Wie hat sich das bei dir mit dem Lenkkopfspiel bemerkbar gemacht? Knarzen beim Bremsen? Das ist nämlich bei mir der Fall...  

Ich glaub meine Karre gehört eh so langsam in den Wintercheck. Die Zugstufe  meiner Mamba-Federgabel sagt auch schon nichts mehr...  


Greetz

Henry77


----------



## King-Steve (5. September 2004)

Hi, 

ja vorne das Spiel knakte beim Bremsen und klapperte bei unebener Streckenführung  . Bei BW arbeiten sie dran und dann wird alles wieder gut  Wenn du die Vorderbremse ziehst und leicht vor und zurück siebst müsstes du merken ob du Spiel im Lenkkopf hast.
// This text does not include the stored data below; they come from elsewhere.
-- ==== Sys2Proof/Machine/Export.lean ====
section
/-!
DEFINITION. Shard records: EXPORT and IMPORT (R316, R317), snapshots (R318 to R320). Commands: EXPORT, IMPORT,
SNAP_REQUEST, SNAPSHOT_RECORD_ACK.
-/

namespace Sys2Proof.Machine

/-! ### The record (Tables 11.6, 11.7) -/

/-- Planes of a kind, in payload order: record word, bytes. -/
def kindPlanes (c : BaseCmd) (kind : Nat) : List (Nat × Nat) :=
  let n := updSlots c
  match kind with
  | 0 => if updBudget c = 0 then [] else [(10, mapBytes c)]
  | 1 => [(6, 4 * n)]
  | 2 => [(7, 4 * n)]
  | 3 => [(8, 4 * n)]
  | 4 => [(9, n)]
  | _ => workingPlanes c

def recordPlanes (c : BaseCmd) (kinds : Nat) : List (Nat × Nat × Nat) :=
  ((List.range 6).filter (fun i => bitOf kinds i)).flatMap (fun i => (kindPlanes c i).map (fun p => (i, p.1, p.2)))

def padTo (n : Nat) (bs : List Byte) : List Byte := bs ++ List.replicate (roundUp bs.length n - bs.length) 0

def payloadBytes (c : BaseCmd) (kinds : Nat) : Nat := ((recordPlanes c kinds).map (fun p => roundUp p.2.2 512)).foldl (· + ·) 0

/-- The padded header. -/
def recordHeader (s : State) (st : Nat) (c : BaseCmd) (kinds snap : Nat) (payload : List Byte) : List Byte :=
  let j := fun (i : Nat) => s.journalWord st c.shard i
  let g := updGeo c
  let w := leBytes 4 (1 + kinds * 2 ^ 16 + updFormat c * 2 ^ 24 + updBudget c * 2 ^ 28) ++ leBytes 4 (j 9) ++ leBytes 4 2 ++
    leBytes 4 (j 10) ++ leBytes 12 0 ++ leBytes 4 g.rows ++ leBytes 4 g.k ++ leBytes 4 1 ++ leBytes 4 1 ++ leBytes 4 g.pitch ++
    leBytes 4 (j 1) ++ leBytes 4 (j 2) ++ leBytes 4 (j 3) ++ leBytes 4 (s.moduleNum * 2 ^ 20 + st * 2 ^ 16 + c.shard) ++
    leBytes 8 payload.length ++ leBytes 8 (crc64 payload) ++ leBytes 4 snap ++ leBytes 4 (updRule c) ++ leBytes 32 0
  padTo 512 (w ++ leBytes 8 (crc64 w))

/-- A shard's record, or the address of the unit without data that a plane's read met. -/
structure Formed where
  s    : State
  rec_ : List Byte
  bad  : Option Nat

/-- A shard's record is formed. A plane of the shard that cannot be read leaves it INCONSISTENT, whatever the record is for
(R307; log entry 30). -/
def State.formRecord (s : State) (st : Nat) (c : BaseCmd) (kinds snap : Nat) : Formed :=
  let d := s.readRuns c.reader ((recordPlanes c kinds).map (fun p => (planeOff st (c.word p.2.1) 0, p.2.2)))
  if d.bad then ⟨d.s.inconsistent st c.shard, [], some d.at_⟩
  else
    let payload := d.data.flatMap (padTo 512)
    ⟨d.s, recordHeader d.s st c kinds snap payload ++ payload, none⟩

/-! ### Where a record goes -/

/-- A Zarixon address of this module's memory with mapped bytes. -/
def State.ownMapped (s : State) (a n : Nat) : Bool :=
  zEndpoint a == s.moduleNum && decide (zSpace a < 2) && s.mapped (zSpace a) (zOff a) n

def State.isOwn (s : State) (a : Nat) : Bool := zEndpoint a == s.moduleNum && zSpace a != 4

/-- The peer an address names: its number, and whether it is a host. -/
def peerOf (a : Nat) : Nat × Bool := (zEndpoint a, zSpace a == 4)

/-- A run of bytes sent to another endpoint on a queue of the base dies. -/
def State.sendTo (s : State) (queue a : Nat) (use_ : RemoteUse) (bs : List Byte) : State :=
  let p := peerOf a
  let id := flowTo p.1 p.2 (s.basePlane queue) 1 queue
  let t := s.nextTag
  let s := t.2.addRemote ⟨t.1, p.1, p.2, BitVec.ofNat 64 a, bs.length, use_, []⟩
  s.sendRun id { s.header 0 1 queue p.1 p.2 with tag := t.1, addr := BitVec.ofNat 64 a, last := true } bs

/-- A READ of another endpoint on a queue of the base dies. -/
def State.readFrom (s : State) (queue a n : Nat) (use_ : RemoteUse) : State :=
  let p := peerOf a
  let id := flowTo p.1 p.2 (s.basePlane queue) 1 queue
  let t := s.nextTag
  let s := t.2.addRemote ⟨t.1, p.1, p.2, BitVec.ofNat 64 a, n, use_, []⟩
  s.sendBare id { s.header 1 1 queue p.1 p.2 with tag := t.1, addr := BitVec.ofNat 64 a, len := BitVec.ofNat 32 n,
                                                  last := true }

/-! ### EXPORT -/

/-- A base die's record written to this module's memory: to its own stack with the invalidation of R271, elsewhere as any
write. -/
def State.writeRecord (s : State) (r : Reader) (st a : Nat) (bs : List Byte) : Put :=
  if zSpace a = 0 ∧ st * stackBytes ≤ zOff a ∧ zOff a + bs.length ≤ (st + 1) * stackBytes then s.writeStack r (zOff a) bs
  else s.writeMem r (zSpace a) (zOff a) bs

def State.exportNow (s : State) (st : Nat) (c : BaseCmd) : State :=
  let a := recordAddr c
  let f := s.formRecord st c (updKinds c) 0
  let s := f.s
  match f.bad with
  | some x => s.cmdEnd clsUpd st c 0x0701 x
  | none =>
    if s.isOwn a then
      if s.ownMapped a f.rec_.length then
        let p := s.writeRecord c.reader st a f.rec_
        match p.bad with
        | none => p.s.cmdEnd clsUpd st c 0 0
        | some x => p.s.cmdEnd clsUpd st c 0x0701 (p.s.zAddr (zSpace a) x)
      else s.cmdFail clsUpd st c 0x0702 a false
    else if s.reachable (peerOf a).1 (peerOf a).2 then
      (s.sendTo (64 * st + 63) a (.export_ st) f.rec_).setRun st (some (newRun c .sending))
    else s.cmdFail clsUpd st c 0x0902 a false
Kann aber auch sei das es nur nachgestellt werden muß, wenn das nicht geht werden es wohl die Lagerschalen sein. laut BW sollte mein Händler die Schalen einkleben, hat er dann auch, hat aber nicht lange gehalten. 
Ich fahre das ganze Jahr durch, also auch im Winter und man hat mir gesagt das es die unterschiedlichen Ausdehnungskoefiezenten( oder so)  sind da sich das Alu (Lagerschalen) bei den Temperaturen stärker zusammen zieht als das Carbon.klingt eigentlich logisch, nun werden ewentuell größere Lagerschalen eingepresst.( laut händler) Ich lass mich mal überraschen.
Fährst du auch im Winter? Nach wievie KM hat sich das Problem eingestellt?

Steve


----------



## henry77 (7. September 2004)

Hi King-Steve,

fahr nicht im Winter, dafür ist mir meine Mondfahrzeug zu schade    und ich hab noch nen Spinningbike an dem ich mich austoben kann...  
Das mit dem Lagerspiel im Lenkkopf ist bei mir nicht so tragisch wie es sich bei Dir anhört, muss glaub ich auch mal wieder den Steuersatz nachziehen, hab so ne Acros Mamba Doppelbrückengabel...
Aber das mit dem Hinterbau werde ich in der Winterpause mal checken lassen, fahr grad mit meim alten Stumpjumper, da ich im Moment mehr Strasse fahre und keine Kohle für eventuelle Reparaturen habe... Ausserdem "hören" sich deine Probs heftiger an, bei mir knarzt nichts im Hinterbaubereich oder aus dem Tretlager... soweitsogut... kannst mir ja berichten wies bei dir ausgegangen ist

Thanx

Henry77


----------



## King-Steve (10. September 2004)

Hi, Henry77

habe mein Bike   wieder bekommen alles wieder OK.  
Zu deinem Hinterbau kann ich dir sagen vieleicht liegt es an den Buchsen vom Dämpfer, war bei mir so hat Bergwerk kostenlos ersetzt (RESPEKT).
Ich habe auch die Acros Mamba FR, meine eingeklebten Lagerschalen waren OK aber die Zapfen befestigung von Acros war veraltet. Ich hatte noch zwei Einzel-Zapfen die die Lagerschale oben und unten zusammenhalten, macht Acros nicht mehr, ist jetzt ein Teil mit duchgehender Stange, das zieht die Lagerschalen gleichmäßiger an und lässt sich wohl auch besser einstellen.
Gab es auch kostenlos (RESPEKT an Bergwerk das nenne ich Service)   
Mein Bike ist auch auf der BW-Seite (unter Service/Bilder ) zu sehen. Schick doch auch mal ein Foto zu BW ist eine tolle Sache finde ich. 

Bis dann Steve


----------



## henry77 (13. September 2004)

Na das hört sich ja gut an!
Zu meinen Dämpferbuchsen kann ich sagen: Ich glaube das hängt bei mir auch damit zusammen, dass ich dieses Jahr von einem SID auf nen DT swiss gewechselt hab und der ja andere Dämpferbuchsen hat, bei denen der Dämpfer frei gelagert ist und die Querkräfte nicht aufnimmt, hmmm  Seitdem hab ichs auch bemerkt.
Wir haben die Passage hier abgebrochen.